In the provided code snippet, we perform the following steps to demonstrate the process of saving an array as a binary file and subsequently loading it without altering its shape:

1. We initiate the process by creating an array with a designated shape of `(3, 4)`.

2. Next, we save this array as a binary file.

3. Following the save operation, we proceed to load the saved array from the binary file.

4. Crucially, we verify whether the array's original shape remains unchanged after the load operation.

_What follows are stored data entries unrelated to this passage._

/-- Bytes 228 to 511, which the MAC covers. -/
def rpmbBody (f : List Byte) : List Byte := f.drop 228
/-- The MAC of a frame under a key. -/
def rpmbMac (key f : List Byte) : List Byte := takePad 32 (hmac256 key (rpmbBody f))
/-- Data of a frame. -/
def rpmbData (f : List Byte) : List Byte := (f.drop 228).take 256
/-- Write counter of a frame. -/
def rpmbCount (f : List Byte) : Nat := beToNat ((f.drop 500).take 4)
/-- Result of a frame. -/
def rpmbResult (f : List Byte) : Nat := beToNat ((f.drop 508).take 2)

/-- An authenticated write (request 0x0003) of 256 bytes with its MAC, block count 1. -/
def rpmbWrite (mac data : List Byte) (counter addr : Nat) : List Byte := rpmbFrame mac data (zeros 16) counter addr 1 0 3

/-- A frame goes to the card of a slot. -/
def sendRpmb (n : Nat) (f : List Byte) (s : State) : State := { s with cd := { s.cd with toRpmb := s.cd.toRpmb ++ [(n, f)] } }

/-- A read request of a type goes to the card of a slot with a fresh nonce (R368). -/
def rpmbAsk (n typ addr : Nat) (s : State) : List Byte × State :=
  let (nonce, s1) := drawBytes 16 s
  (nonce, sendRpmb n (rpmbFrame [] [] nonce 0 addr 0 0 typ) s1)

/-- What a response is worth: 0 where it is believed, 3 where its nonce or, under a known key, its MAC does not match, otherwise what
became of the exchange (R368). -/
def rpmbFinding (key nonce : Option (List Byte)) (kind : Nat) (f : List Byte) : Nat :=
  if kind ≠ 0 then kind
  else if nonce.any (fun n => n != (f.drop 484).take 16) || key.any (fun k => rpmbMac k f != (f.drop 196).take 32) then 3
  else 0

/-- A response's effect on its slot: RPMB_MAC, and an expired write counter (R368). -/
def noteRpmb (n kind : Nat) (f : List Byte) (s : State) : State :=
  let s1 := setEventIf (kind == 3) 13 9 s
  if 0x80 ≤ rpmbResult f ∧ kind = 0 then updMc n (fun m => { m with expired := true }) s1 else s1

/-- The key of a CARD_RPMB action, where the action names a tack (R142, log 174). -/
def cardKey (s : State) (a : Action) : Option (List Byte) := if a.tack = 0 then none else (tackRec s a.tack).map (fun t => tackMaterial s t)

/-- The write of a CARD_RPMB action goes to its card. -/
def sendCardWrite (a : Action) (s : State) : State :=
  let f := rpmbWrite [] a.data a.wstaged (a.arg % 65536)
  match cardKey s a with
  | some k => sendRpmb a.obj (rpmbWrite (rpmbMac k f) a.data a.wstaged (a.arg % 65536)) s
  | none =>
    let (m, s1) := drawBytes 32 s
    sendRpmb a.obj (rpmbWrite m a.data a.wstaged (a.arg % 65536)) s1

/-- The RPMB request of a window's operation, with its nonce: the counter, or the half-sector (R378). -/
def exAsk (k : Nat) (b : List Byte) (s : State) : List Byte × State :=
  if 0x10 ≤ k ∧ k < 0x12 ∧ 3 ≤ xOp b then
    (if xOp b = 4 then rpmbAsk (k - 0x10) 4 (xLba b % 65536) s else rpmbAsk (k - 0x10) 2 0 s)
  else ([], s)

/-- A GO: BODY and DATA are sampled (R377). -/
def exGo (k : Nat) (s : State) : State :=
  let w := getEx s k
  if w.win.busy then updEx k (fun w => { w with win := { w.win with busyWr := true } }) s
  else
    let b := wordsBytes w.win.body 4
    let st := exRefusal s k b
    let (nonce, s) := if st = stOK then exAsk k b s else ([], s)
    let run : ExRun := { body := b, data := wordsBytes w.data 96, nonce := nonce,
                         ended := if st = stOK then none else some { status := st, sw := 0, outlen := 0, value := 0, data := none } }
    let s1 := updEx k (fun w => { w with win := { w.win with busy := true, done := false }, run := some run }) s
    if k = 0x20 ∧ st = stOK ∧ !s.nf.resetting then { s1 with nf := { s1.nf with carrier := true } } else s1
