-- ==== Sys2Proof/Machine/Dispatch.lean ====
section
/-! DEFINITION. What each command does: one call of its meaning for each constructor. -/

namespace Sys2Proof.Machine
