/-- R364, R377–R380, R393: a GO of an idle exchange window runs, or ends at once with the first status of R380 that
applies; a GO of a busy one only sets BUSYWR. A completion writes the result; an exchange that ended before gets what
ended it. -/
def Obligations.ExchangesStartAndEnd : Prop :=
  ∀ s : State,
    (∀ p ∈ [(0x01, Instr.mcRead, 0x10, 2), (0x02, .mcWrite, 0x10, 2), (0x03, .rpmbCounter, 0x10, 2), (0x04, .rpmbRead, 0x10, 2),
        (0x05, .rpmbKeyprog, 0x10, 2), (0x11, .scActivate, 0, 4), (0x12, .scApdu, 0, 4), (0x13, .scDeactivate, 0, 4),
        (0x21, fun _ => .nfPoll, 0x20, 1), (0x22, fun _ => .nfActivate, 0x20, 1), (0x23, fun _ => .nfApdu, 0x20, 1),
        (0x24, fun _ => .nfDeactivate, 0x20, 1)],
      ∀ n < p.2.2.2, ∀ k, k = p.2.2.1 + n →
      xOp (wordsBytes (getEx s k).win.body 4) = p.1 →
      ((getEx s k).win.busy = true → ∃ t, exec (p.2.1 n) s = .next t ∧ (getEx t k).win.busyWr = true ∧ (getEx t k).run = (getEx s k).run ∧
        t.mem = s.mem) ∧
      ((getEx s k).win.busy = false → ∃ t r, exec (p.2.1 n) s = .next t ∧ (getEx t k).win.busy = true ∧
        (getEx t k).win.done = false ∧ (getEx t k).run = some r ∧ r.body = wordsBytes (getEx s k).win.body 4 ∧
        r.data = wordsBytes (getEx s k).data 96 ∧ t.mem = s.mem ∧
        (exRefusal s k r.body = 0 → 0x10 ≤ k → k < 0x12 → 3 ≤ p.1 → ∃ f, t.cd.toRpmb = s.cd.toRpmb ++ [(n, f)] ∧ f.length = 512 ∧
          (f.drop 484).take 16 = takePad 16 r.nonce ∧ rpmbResult f = 0) ∧
        (exRefusal s k r.body = 0 → r.ended = none ∧ (k = 0x20 → s.nf.resetting = false → t.nf.carrier = true)) ∧
        (exRefusal s k r.body ≠ 0 → (∃ e, r.ended = some e ∧ e.status = exRefusal s k r.body) ∧ t.nf = s.nf))) ∧
    (∀ k r a, (getEx s k).run = some r →
      (∀ e, r.ended = some e → e.status < 256 →
        (k ≠ 0x20 → ∃ t, exec (.cardExchangeComplete k a) s = .next t ∧ exchangeDone t k e.status ∧ t.mem = s.mem) ∧
        (k = 0x20 → ∃ t, exec (.nfExchangeComplete a) s = .next t ∧ exchangeDone t k e.status ∧ t.mem = s.mem)) ∧
      (r.ended = none → k < 4 → xOp r.body = 0x12 → a.kind = 0 → ∃ t, exec (.cardExchangeComplete k a) s = .next t ∧
        exchangeDone t k 0 ∧ (getEx t k).data = bytesWords (takePad 768 (a.data.take 256)) ∧ t.cd.sc = s.cd.sc) ∧
      (r.ended = none → k < 4 → xOp r.body = 0x11 → ∀ both, both = atrClasses a.data 32 2 (byteAt a.data 1 / 16) false &&&
          (getSc s k).cfg.toNat / 2 % 4 →
        ∃ t, exec (.cardExchangeComplete k a) s = .next t ∧ t.mem = s.mem ∧
          (if a.kind ≠ 0 ∨ atrOk a.data = false then
            exchangeDone t k 0x0D ∧ (getSc t k).active = false ∧ eventSet t 13 (if a.kind = 2 then 8 else 6) = true
          else if both = 0 then exchangeDone t k 5 ∧ (getSc t k).active = false ∧ eventSet t 13 7 = true
          else exchangeDone t k 0 ∧ (getSc t k).active = true ∧ (getSc t k).atr = a.data ∧
            (getEx t k).data = bytesWords (takePad 768 a.data))) ∧
      (r.ended = none → k < 4 → xOp r.body = 0x13 → ∃ t, exec (.cardExchangeComplete k a) s = .next t ∧ exchangeDone t k 0 ∧
        (getSc t k).active = false) ∧
      (r.ended = none → (k = 0x10 ∨ k = 0x11) → (xOp r.body = 1 ∨ xOp r.body = 2) → a.kind ≠ 0 →
        ∃ t, exec (.cardExchangeComplete k a) s = .next t ∧ exchangeDone t k (if a.kind = 3 then 8 else 0x0D) ∧ t.mem = s.mem) ∧
      (r.ended = none → (k = 0x10 ∨ k = 0x11) → xOp r.body = 1 → a.kind = 0 →
        ∀ w, w = busWrite s monitorAccess (xAddr r.body) (takePad (512 * xCount r.body) a.data) →
          ∃ t, exec (.cardExchangeComplete k a) s = .next t ∧ t.mem = w.st.mem ∧
            exchangeDone t k (if w.refused.isSome || w.ecc then 0x0D else 0)) ∧
      (r.ended = none → (k = 0x10 ∨ k = 0x11) → 3 ≤ xOp r.body → ∃ t, exec (.cardExchangeComplete k a) s = .next t ∧
        t.mem = s.mem ∧ (getMc t (k - 0x10)).ready = (getMc s (k - 0x10)).ready ∧
        (if (a.kind = 0 ∧ (a.data.drop 484).take 16 ≠ r.nonce) ∨ a.kind = 3 then exchangeDone t k 8 ∧ eventSet t 13 9 = true
         else if a.kind ≠ 0 then exchangeDone t k 0x0D
         else if xOp r.body = 5 then (rpmbResult a.data ≠ 7 → exchangeDone t k 5 ∧ t.cd.keySent = s.cd.keySent)
         else if rpmbResult a.data ≠ 0 then exchangeDone t k 0x0D
         else exchangeDone t k 0 ∧
          (xOp r.body = 3 → Tab.get 0 (getEx t k).win.result 1 = BitVec.ofNat 64 (rpmbCount a.data)) ∧
          (xOp r.body = 4 → (getEx t k).data = bytesWords (takePad 768 (takePad 256 (rpmbData a.data)))))) ∧
      (r.ended = none → k = 0x20 → s.nf.carrier = false → exec (.nfExchangeComplete a) s = .next s) ∧
      (r.ended = none → k = 0x20 → s.nf.carrier = true → xOp r.body = 0x21 → ∃ t, exec (.nfExchangeComplete a) s = .next t ∧
        t.nf.tokens = pollTokens s a.tokens ∧ t.nf.carrier = false ∧ t.nf.resetting = true ∧
        exchangeDone t k (if a.kind = 0 then 0 else 0x0D) ∧
        (a.kind = 0 → (getEx t k).data = bytesWords (takePad 768 ((pollTokens s a.tokens).flatMap tokenEntry))) ∧
        (pollTokens s a.tokens ≠ [] → eventSet t 14 0 = true) ∧ (a.kind = 4 → eventSet t 14 3 = true)) ∧
      (r.ended = none → k = 0x20 → s.nf.carrier = true → xOp r.body = 0x22 → ∃ t, exec (.nfExchangeComplete a) s = .next t ∧
        t.mem = s.mem ∧ t.nf.tokens = pollTokens s a.tokens ∧
        match (pollTokens s a.tokens).find? (fun x => x.uid == (r.body.drop 4).take (byteAt r.body 1)) with
        | none => exchangeDone t k 0x10 ∧ t.nf.carrier = false
        | some x => if tokenPart4 x = false then exchangeDone t k 5 ∧ t.nf.carrier = false
          else if a.kind ≠ 0 then exchangeDone t k 0x0D ∧ t.nf.carrier = false
          else exchangeDone t k 0 ∧ t.nf.active = some x.uid ∧ (getEx t k).data = bytesWords (takePad 768 a.data)) ∧
      (r.ended = none → k = 0x20 → s.nf.carrier = true → xOp r.body = 0x23 → a.kind = 0 →
        ∃ t, exec (.nfExchangeComplete a) s = .next t ∧ exchangeDone t k 0 ∧ t.nf = s.nf) ∧
      (r.ended = none → k = 0x20 → s.nf.carrier = true → xOp r.body = 0x24 →
        ∃ t, exec (.nfExchangeComplete a) s = .next t ∧ exchangeDone t k 0 ∧ t.nf.carrier = false ∧ t.nf.active = none ∧
          t.nf.resetting = true))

> **NOte:** It's worth noting that unless the `dtype` of the array includes Python objects, we should set `allow_pickle=False` when using both `numpy.save()` and `numpy.load()`. This configuration is essential to ensure that the array is saved and loaded efficiently without relying on the pickling mechanism. It's important to keep in mind that pickles are not secure against data that may be erroneous or maliciously constructed.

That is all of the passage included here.